■ Task:
Exactly those lines that run from the one containing "((s2.modXrun e (fun" through the last line of the entries below should be printed, and no others.

═════ Provided material ═════

/-- SELECTOR_SLAB: the selector delivers the next slab's selected blocks. A leaf, or a root without children, encodes
them; a node with children adds them to its merge, and waits while that or the keeper is full (R307, R308, R312,
R314). -/
def State.selectorSlab (s : State) (e slab : Nat) (evicted : List Nat) : State :=
  let c := s.cut e
  let x := c.desc.xArea
  let r := s.xrun e
  let leaf := r.plan.childMask == 0
  if c.desc.kind = 5 ∧ c.phase = .running ∧ slab = r.selected ∧ slab < r.slabs ∧ r.keeper.length < 64 ∧
      (leaf = true ∨ s.canMerge e slab = true) then
    let fs := s.slabVals c.desc slab evicted
    let vs := fs.map Fp.code
    let frozen := fun b => nth false c.freeze (slab * 128 + b)
    let sel := selectBlocks x.topK vs frozen
    let ew := c.agreed slab r.level
    let spoil := (List.range (ceilDiv vs.length 32)).any frozen
    let fl := fs.foldl (fun a v => a ||| roundFlags v.fl) 0 ||| (if spoil then flag 27 else 0) |||
      (if c.scaleUnknown slab then flag 25 else 0) ||| (if vs.any (fun v => (f32 v).isNan) then flag 2 else 0)
    let tail := vs.mapIdx (fun k v => tailOf ew leaf (sel.contains (k / 32)) v)
    let s1 := (s.orFlags e fl).modXrun e (fun r => { r with
      selected := r.selected + 1, keeper := Tab.set r.keeper slab { vals := tail, finished := false } })
    let s2 := match s.selectorOf x with
      | some i => s1.modUnit 6 i (fun u => { u with count := u.count + 1 })
      | none => s1
    let own := ownBlocks vs sel
    if leaf then
      ((s2.emit e slab ew (encodeBlocks ew own)).modXrun e (fun r => { r with
        encoded := slab :: r.encoded })).finishTail e slab
    else s2.contribute e slab none own
  else s

/-- SELECTOR_SLAB (R307). -/
def execSelectorSlab (e : Fin 4096) (slab : Nat) (evicted : List Nat) (s : State) :
    Host.Outcome State Fault Refusal := s.on (fun s => s.selectorSlab e.val slab evicted)

/-! ### Streams received (R304, R312, R314) -/

/-- Bytes of the stream at the head of a channel, through its TAIL frame. -/
def streamBytes : List RxPiece → List Byte
  | [] => []
  | x :: xs => if x.tail then x.bytes else x.bytes ++ streamBytes xs

/-- The stream at the head of a channel has arrived whole. -/
def streamWhole (rx : List RxPiece) : Bool := rx.any (fun x => x.tail)

/-- `n` bytes taken from the head of a channel: the frames left, the frames freed, and whether the stream's TAIL frame
was among them. -/
def dropRx : Nat → List RxPiece → List RxPiece × Nat × Bool
  | _, [] => ([], 0, false)
  | n, x :: xs =>
    if x.bytes.length ≤ n then
      if x.tail then (xs, 1, true)
      else
        let r := dropRx (n - x.bytes.length) xs
        (r.1, r.2.1 + 1, r.2.2)
    else ({ x with bytes := x.bytes.drop n } :: xs, 0, false)

/-- `n` bytes consumed from a channel (R304): a stream whose last byte is taken is over. -/
def Channel.consume (c : Channel) (n : Nat) : Channel :=
  let r := dropRx n c.rx
  { c with rx := r.1, freed := c.freed + r.2.1, accepted := if r.2.2 then none else c.accepted }

/-- The rest of a channel's accepted stream is discarded through its TAIL frame (R320, R321). -/
def Channel.discardRest (c : Channel) : Channel :=
  if streamWhole c.rx then
    { c with rx := c.rx.drop (throughTail c.rx), freed := c.freed + throughTail c.rx, accepted := none
             discarding := false }
  else { c with rx := [], freed := c.freed + c.rx.length, accepted := none, discarding := true }

/-- The decoded blocks of a child's message (R37, R314). -/
def decodeBlocks (ew : Nat) (blocks : List (Nat × List Nat)) : List (Nat × List Nat) :=
  blocks.map (fun b => (b.1, b.2.map (fun q => (toF32 (w8Val q ew)).code)))

/-- The next slab message of an accepted stream, when it has landed whole: slab, blocks and length. -/
def nextMessage (bs : List Byte) : Option (Nat × List (Nat × List Nat) × Nat) :=
  let n := 8 + 33 * field bs 4 1
  if bs.length < 8 ∨ bs.length < n then none
  else some (field bs 0 4, readBlocks (bs.drop 8) (field bs 4 1), n)

/-- Slab messages of an accepted stream enter the merge or the result, as long as there is room, `fuel` at most. -/
def State.feedN (s : State) (p vc : Nat) : Nat → State
  | 0 => s
  | k + 1 =>
    let ch := (s.port p).chan vc
    match ch.accepted with
    | none => s
    | some e =>
      if (s.cut e).phase = .running ∧ (s.cut e).desc.kind = 5 then
        match nextMessage (streamBytes ch.rx) with
        | none => if streamWhole ch.rx then s.modPort p (fun q => q.modChan vc Channel.discardRest) else s
        | some (slab, blocks, n) =>
          let r := s.xrun e
          let s1 := s.modPort p (fun q => q.modChan vc (fun c => c.consume n))
          if r.plan.parentPort = p then
            State.feedN (s1.addDown e slab ((s.cut e).agreed slab 0) blocks) p vc k
          else if s.canMerge e slab then
            State.feedN (s1.contribute e slab (some p)
              (decodeBlocks ((s.cut e).agreed slab (r.plan.depth + 1)) blocks)) p vc k
          else s
      else s

/-- What has landed on a channel of a port is taken by the cut that accepted its stream. -/
def State.feed (s : State) (p vc : Nat) : State :=
  s.feedN p vc ((streamBytes ((s.port p).chan vc).rx).length / 8 + 1)

/-- What has landed on the ports of an X-cut's plan is taken. -/
def State.feedCut (s : State) (e : Nat) : State :=
  ((s.xrun e).plan.ports).foldl (fun t p => t.feed p (s.cut e).desc.xArea.vc) s

/-! ### MERGE_SLAB_COMPLETE (R314, R315) -/

/-- The blocks of a complete entry, ascending. -/
def MergeSlab.blocks (m : MergeSlab) : List (Nat × List Nat) :=
  (bitList m.mask 128).map (fun b => (b, (List.range 32).map (fun k => Tab.get 0 m.acc (32 * b + k))))

/-- MERGE_SLAB_COMPLETE: a slab with its own and every child's contribution is encoded and goes on; its entry is
freed, its clamp excesses join the tailings, and these are written (R308, R312, R314, R315). -/
def State.mergeComplete (s : State) (e slab : Nat) : State :=
  let c := s.cut e
  let r := s.xrun e
  match (if c.desc.kind = 5 ∧ c.phase = .running then Tab.find r.merge slab else none) with
  | none => s
  | some m =>
    if m.own && m.children == r.plan.childMask then
      let ew := c.agreed slab r.level
      let bs := encodeBlocks ew m.blocks
      let s1 := (s.emit e slab ew bs).modXrun e (fun x => { x with
        encoded := slab :: x.encoded, merge := Tab.drop x.merge slab
        keeper := match Tab.find x.keeper slab with
          | some k => Tab.set x.keeper slab { k with vals := addExcess k.vals bs }
          | none => x.keeper })
      (s1.finishTail e slab).feedCut e
    else s

/-- MERGE_SLAB_COMPLETE (R314). -/
def execMergeSlabComplete (e : Fin 4096) (slab : Nat) (s : State) : Host.Outcome State Fault Refusal :=
  s.on (fun s => s.mergeComplete e.val slab)

/-! ### RESULT_DELIVER (R311, R312, R316, R317) -/

/-- The index of the copy that an X-cut writes in a step (R309). -/
def CutDesc.writeCopy (c : CutDesc) (step : Nat) : Nat := 1 - c.runIndex step % 2

/-- A slab's result written into the region (R316). -/
def State.writeResult (s : State) (base slabs : Nat) (d : DownSlab) : State :=
  let s1 := d.blocks.foldl (fun t b =>
    t.putYard (base + 4096 * d.slab + 32 * b.1) (b.2.map (BitVec.ofNat 8))) s
  s1.putYard (base + 4096 * slabs + 32 * d.slab) (natLe d.mask 16 ++ natLe d.scale 1 ++ natLe 0 15)

/-- A slab's scale code written into the write copy of the scale table (R311). -/
def State.writeScale (s : State) (e slab code : Nat) : State :=
  let c := s.cut e
  match Tab.find c.maps c.desc.xArea.scaleMap with
  | none => s
  | some m =>
    let b := (m.bitAddr [Int.ofNat slab, Int.ofNat (c.desc.writeCopy c.step), 0, 0, 0, 0]).toNat
    s.issue ((gatherWrites ((s.xrun e).slabs + slab) (placeCode 7 b code) []).map (fun w =>
      (nth 0xFFFF c.desc.hoists 5, w)))

/-- RESULT_DELIVER: the next slab's result is written into the region with its scale code, a node sends it on to its
children, and the slab is delivered (R311, R312, R316, R317). -/
def State.resultDeliver (s : State) (e slab : Nat) : State :=
  let c := s.cut e
  let r := s.xrun e
  match r.down.find? (fun d => d.slab == slab), s.regionBase c.desc.xArea.resultRegion with
  | some d, some base =>
    if c.desc.kind = 5 ∧ c.phase = .running ∧ slab = r.delivered then
      let vals := (d.blocks.map (fun b => b.2.map (fun q => w8Val q d.scale))).flatten
      let s1 := ((s.writeResult base r.slabs d).writeScale e slab (deliveredCode vals)).modCut e (fun c =>
        { c with kd3 := max c.kd3 d.blocks.length })
      let s2 := if r.plan.isRoot then s1 else s1.sendDown e slab d.blocks
      ((s2.modXrun e (fun x => { x with
        delivered := x.delivered + 1, down := x.down.filter (fun y => y.slab != slab) })).itemDone e slab).feedCut e
    else s
  | _, _ => s

/-- RESULT_DELIVER (R316). -/
def execResultDeliver (e : Fin 4096) (slab : Nat) (s : State) : Host.Outcome State Fault Refusal :=
  s.on (fun s => s.resultDeliver e.val slab)

end Sys2Proof.Machine
end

═════

■ Your solution:
      ((s2.modXrun e (fun x => { x with
        delivered := x.delivered + 1, down := x.down.filter (fun y => y.slab != slab) })).itemDone e slab).feedCut e
    else s
  | _, _ => s

/-- RESULT_DELIVER (R316). -/
def execResultDeliver (e : Fin 4096) (slab : Nat) (s : State) : Host.Outcome State Fault Refusal :=
  s.on (fun s => s.resultDeliver e.val slab)

end Sys2Proof.Machine
end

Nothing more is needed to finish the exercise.